Sejauh dedikasi bangsa bagi berwujud dan berlangsungnya kedaulatan Negara Kesatuan Republik Indonesia (NKRI), bangsa saat ini tetap eksis dan relevan dalam merespons berbagai persoalan zaman secara terus menerus. Santri memiliki nilai historitas jihad kebangsaan yang merupakan implikasi dari keberadaannya sebagai penerus cita-cita luhur peradaban. Berbagai persoalan yang masuk dalam ruang lingkup kebangsaan merupakan bagian dari orientasi jihad bersama.

Koreksi yang saya hadirkan dalam tulisan ini adalah “jihad kontemporer”. Secara eksplisit, Prof. Quraish Shihab memantik jihad sebagai usaha yang dilakukan seseorang sampai pada titik melelahkan. Kontekstualnya, bangsa—termasuk santri—memiliki nilai orientasi jihad kebangsaan.

Eksistensi santri sangat erat korelasinya dengan persoalan yang menyangkut masa depan bangsa itu sendiri. Jihad harus tetap eksis berdasarkan relevansinya dengan zaman (Ar-Risalah Muhammad Abduh). Karena nilai luhur peradaban yang menjadi dasar kebangsaan bersifat universal dan multifungsional melampaui zaman. Hanya saja santri perlu mengkaji secara terus-menerus substansinya sebagai landasan pemecahan dari berbagai persoalan.
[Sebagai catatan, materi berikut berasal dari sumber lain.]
-- ==== Sys2Proof/Laws/State.lean ====
section
/-!
SUPPORT. What each update of the state and of a hart leaves alone, field by field, and what it writes: no later proof
unfolds a record update.
-/
namespace Sys2Proof.Machine

/-! ## Updates of the state -/

@[simp] theorem State.setDie_mem (s : State) (d : DieNo) (x : Die) : (s.setDie d x).mem = s.mem := rfl
@[simp] theorem State.setDie_poisoned (s : State) (d : DieNo) (x : Die) : (s.setDie d x).poisoned = s.poisoned := rfl
@[simp] theorem State.setDie_uncorrectable (s : State) (d : DieNo) (x : Die) : (s.setDie d x).uncorrectable = s.uncorrectable := rfl
@[simp] theorem State.setDie_hart (s : State) (d : DieNo) (x : Die) : (s.setDie d x).hart = s.hart := rfl
@[simp] theorem State.setDie_harts (s : State) (d : DieNo) (x : Die) : (s.setDie d x).harts = s.harts := rfl
@[simp] theorem State.setDie_cells (s : State) (d : DieNo) (x : Die) : (s.setDie d x).cells = s.cells := rfl
@[simp] theorem State.setDie_tasks (s : State) (d : DieNo) (x : Die) : (s.setDie d x).tasks = s.tasks := rfl
@[simp] theorem State.setDie_jobs (s : State) (d : DieNo) (x : Die) : (s.setDie d x).jobs = s.jobs := rfl
@[simp] theorem State.setDie_windows (s : State) (d : DieNo) (x : Die) : (s.setDie d x).windows = s.windows := rfl
@[simp] theorem State.setDie_sent (s : State) (d : DieNo) (x : Die) : (s.setDie d x).sent = s.sent := rfl
@[simp] theorem State.setDie_record (s : State) (d : DieNo) (x : Die) : (s.setDie d x).record = s.record := rfl
@[simp] theorem State.setDie_mode (s : State) (d : DieNo) (x : Die) : (s.setDie d x).mode = s.mode := rfl
@[simp] theorem State.setDie_fails (s : State) (d : DieNo) (x : Die) : (s.setDie d x).fails = s.fails := rfl
@[simp] theorem State.setDie_islands (s : State) (d : DieNo) (x : Die) : (s.setDie d x).islands = s.islands := rfl
@[simp] theorem State.setDie_changing (s : State) (d : DieNo) (x : Die) : (s.setDie d x).changing = s.changing := rfl
@[simp] theorem State.setDie_waitingIslands (s : State) (d : DieNo) (x : Die) : (s.setDie d x).waitingIslands = s.waitingIslands := rfl
@[simp] theorem State.setDie_inFlight (s : State) (d : DieNo) (x : Die) : (s.setDie d x).inFlight = s.inFlight := rfl
@[simp] theorem State.setDie_accepted (s : State) (d : DieNo) (x : Die) : (s.setDie d x).accepted = s.accepted := rfl
@[simp] theorem State.setDie_transit (s : State) (d : DieNo) (x : Die) : (s.setDie d x).transit = s.transit := rfl
@[simp] theorem State.setDie_nextPacket (s : State) (d : DieNo) (x : Die) : (s.setDie d x).nextPacket = s.nextPacket := rfl
@[simp] theorem State.setDie_nextHid (s : State) (d : DieNo) (x : Die) : (s.setDie d x).nextHid = s.nextHid := rfl
@[simp] theorem State.setDie_nextTid (s : State) (d : DieNo) (x : Die) : (s.setDie d x).nextTid = s.nextTid := rfl
@[simp] theorem State.setDie_nextQid (s : State) (d : DieNo) (x : Die) : (s.setDie d x).nextQid = s.nextQid := rfl
@[simp] theorem State.setDie_nextOrder (s : State) (d : DieNo) (x : Die) : (s.setDie d x).nextOrder = s.nextOrder := rfl
@[simp] theorem State.setDie_agenda (s : State) (d : DieNo) (x : Die) : (s.setDie d x).agenda = s.agenda := rfl
@[simp] theorem State.setDie_fresh (s : State) (d : DieNo) (x : Die) : (s.setDie d x).fresh = s.fresh := rfl

@[simp] theorem State.setCell_mem (s : State) (d : DieNo) (c : CellNo) (x : Cell) : (s.setCell d c x).mem = s.mem := rfl
@[simp] theorem State.setCell_poisoned (s : State) (d : DieNo) (c : CellNo) (x : Cell) : (s.setCell d c x).poisoned = s.poisoned := rfl
@[simp] theorem State.setCell_uncorrectable (s : State) (d : DieNo) (c : CellNo) (x : Cell) : (s.setCell d c x).uncorrectable = s.uncorrectable := rfl
@[simp] theorem State.setCell_hart (s : State) (d : DieNo) (c : CellNo) (x : Cell) : (s.setCell d c x).hart = s.hart := rfl
@[simp] theorem State.setCell_harts (s : State) (d : DieNo) (c : CellNo) (x : Cell) : (s.setCell d c x).harts = s.harts := rfl
@[simp] theorem State.setCell_dies (s : State) (d : DieNo) (c : CellNo) (x : Cell) : (s.setCell d c x).dies = s.dies := rfl
@[simp] theorem State.setCell_tasks (s : State) (d : DieNo) (c : CellNo) (x : Cell) : (s.setCell d c x).tasks = s.tasks := rfl
@[simp] theorem State.setCell_jobs (s : State) (d : DieNo) (c : CellNo) (x : Cell) : (s.setCell d c x).jobs = s.jobs := rfl
@[simp] theorem State.setCell_windows (s : State) (d : DieNo) (c : CellNo) (x : Cell) : (s.setCell d c x).windows = s.windows := rfl
@[simp] theorem State.setCell_sent (s : State) (d : DieNo) (c : CellNo) (x : Cell) : (s.setCell d c x).sent = s.sent := rfl
@[simp] theorem State.setCell_record (s : State) (d : DieNo) (c : CellNo) (x : Cell) : (s.setCell d c x).record = s.record := rfl
@[simp] theorem State.setCell_mode (s : State) (d : DieNo) (c : CellNo) (x : Cell) : (s.setCell d c x).mode = s.mode := rfl
@[simp] theorem State.setCell_fails (s : State) (d : DieNo) (c : CellNo) (x : Cell) : (s.setCell d c x).fails = s.fails := rfl
@[simp] theorem State.setCell_islands (s : State) (d : DieNo) (c : CellNo) (x : Cell) : (s.setCell d c x).islands = s.islands := rfl
@[simp] theorem State.setCell_changing (s : State) (d : DieNo) (c : CellNo) (x : Cell) : (s.setCell d c x).changing = s.changing := rfl
@[simp] theorem State.setCell_waitingIslands (s : State) (d : DieNo) (c : CellNo) (x : Cell) : (s.setCell d c x).waitingIslands = s.waitingIslands := rfl
@[simp] theorem State.setCell_inFlight (s : State) (d : DieNo) (c : CellNo) (x : Cell) : (s.setCell d c x).inFlight = s.inFlight := rfl
@[simp] theorem State.setCell_accepted (s : State) (d : DieNo) (c : CellNo) (x : Cell) : (s.setCell d c x).accepted = s.accepted := rfl
@[simp] theorem State.setCell_transit (s : State) (d : DieNo) (c : CellNo) (x : Cell) : (s.setCell d c x).transit = s.transit := rfl
@[simp] theorem State.setCell_nextPacket (s : State) (d : DieNo) (c : CellNo) (x : Cell) : (s.setCell d c x).nextPacket = s.nextPacket := rfl
@[simp] theorem State.setCell_nextHid (s : State) (d : DieNo) (c : CellNo) (x : Cell) : (s.setCell d c x).nextHid = s.nextHid := rfl
@[simp] theorem State.setCell_nextTid (s : State) (d : DieNo) (c : CellNo) (x : Cell) : (s.setCell d c x).nextTid = s.nextTid := rfl
@[simp] theorem State.setCell_nextQid (s : State) (d : DieNo) (c : CellNo) (x : Cell) : (s.setCell d c x).nextQid = s.nextQid := rfl
@[simp] theorem State.setCell_nextOrder (s : State) (d : DieNo) (c : CellNo) (x : Cell) : (s.setCell d c x).nextOrder = s.nextOrder := rfl
@[simp] theorem State.setCell_agenda (s : State) (d : DieNo) (c : CellNo) (x : Cell) : (s.setCell d c x).agenda = s.agenda := rfl
@[simp] theorem State.setCell_fresh (s : State) (d : DieNo) (c : CellNo) (x : Cell) : (s.setCell d c x).fresh = s.fresh := rfl

@[simp] theorem State.setTask_mem (s : State) (x : Task) : (s.setTask x).mem = s.mem := rfl
@[simp] theorem State.setTask_poisoned (s : State) (x : Task) : (s.setTask x).poisoned = s.poisoned := rfl
@[simp] theorem State.setTask_uncorrectable (s : State) (x : Task) : (s.setTask x).uncorrectable = s.uncorrectable := rfl
@[simp] theorem State.setTask_hart (s : State) (x : Task) : (s.setTask x).hart = s.hart := rfl
@[simp] theorem State.setTask_harts (s : State) (x : Task) : (s.setTask x).harts = s.harts := rfl
@[simp] theorem State.setTask_cells (s : State) (x : Task) : (s.setTask x).cells = s.cells := rfl
@[simp] theorem State.setTask_dies (s : State) (x : Task) : (s.setTask x).dies = s.dies := rfl
@[simp] theorem State.setTask_jobs (s : State) (x : Task) : (s.setTask x).jobs = s.jobs := rfl
@[simp] theorem State.setTask_windows (s : State) (x : Task) : (s.setTask x).windows = s.windows := rfl
@[simp] theorem State.setTask_sent (s : State) (x : Task) : (s.setTask x).sent = s.sent := rfl
@[simp] theorem State.setTask_record (s : State) (x : Task) : (s.setTask x).record = s.record := rfl
@[simp] theorem State.setTask_mode (s : State) (x : Task) : (s.setTask x).mode = s.mode := rfl
@[simp] theorem State.setTask_fails (s : State) (x : Task) : (s.setTask x).fails = s.fails := rfl
@[simp] theorem State.setTask_islands (s : State) (x : Task) : (s.setTask x).islands = s.islands := rfl
@[simp] theorem State.setTask_changing (s : State) (x : Task) : (s.setTask x).changing = s.changing := rfl
@[simp] theorem State.setTask_waitingIslands (s : State) (x : Task) : (s.setTask x).waitingIslands = s.waitingIslands := rfl
@[simp] theorem State.setTask_inFlight (s : State) (x : Task) : (s.setTask x).inFlight = s.inFlight := rfl
@[simp] theorem State.setTask_accepted (s : State) (x : Task) : (s.setTask x).accepted = s.accepted := rfl
@[simp] theorem State.setTask_transit (s : State) (x : Task) : (s.setTask x).transit = s.transit := rfl
@[simp] theorem State.setTask_nextPacket (s : State) (x : Task) : (s.setTask x).nextPacket = s.nextPacket := rfl
@[simp] theorem State.setTask_nextHid (s : State) (x : Task) : (s.setTask x).nextHid = s.nextHid := rfl
@[simp] theorem State.setTask_nextTid (s : State) (x : Task) : (s.setTask x).nextTid = s.nextTid := rfl
@[simp] theorem State.setTask_nextQid (s : State) (x : Task) : (s.setTask x).nextQid = s.nextQid := rfl
@[simp] theorem State.setTask_nextOrder (s : State) (x : Task) : (s.setTask x).nextOrder = s.nextOrder := rfl
@[simp] theorem State.setTask_agenda (s : State) (x : Task) : (s.setTask x).agenda = s.agenda := rfl
@[simp] theorem State.setTask_fresh (s : State) (x : Task) : (s.setTask x).fresh = s.fresh := rfl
Karena jihad erat relasinya dengan persoalan zaman, maka metode jihad melalui dakwah fikrah pada masa Muhammad bin Abdul Wahhab, metode jihad dalam bentuk harakah yang dilakukan KH Hasyim Asy’ari, atau jihad dengan angkat bambu runcing pada masa penjajahan sudah saatnya direaktualisasi dalam bentuk jihad kontemporer dengan menunggangi tantangan globalisasi.

Tercatat ada 1,4 juta santri di seluruh Indonesia. Dengan populasi yang cukup besar, santri perlu diarahkan untuk memahami konsep jihad kontemporer. Merespons paham baru yang dibawa oleh siber teknologi dengan mengapresiasi berbagai bentuk kebudayaan lokal untuk menemukan nilai historitas perjuangan. Kemudian santri akan mengambil peran sebagai mujtahid kontemporer untuk keutuhan bangsa dari berbagai ancaman.

Akhirnya, implikasi dari laju zaman tetap keniscayaan dari hakikat perubahan. Semuanya berubah, tidak ada yang statis, santri harus mampu merespons berbagai dampak yang dibawanya. Bangsa memiliki sanad peradaban yang jelas sebagai filterasi dari pada hal tersebut. Kesadaran jihad kebangsaan yang harus kontekstual dengan persoalan zaman perlu dipupuk mulai saat ini. Santri semua memiliki beban moral dan sosial kemasyarakatan. Karena definisi mati yang sebenarnya adalah hidup tanpa beban moral.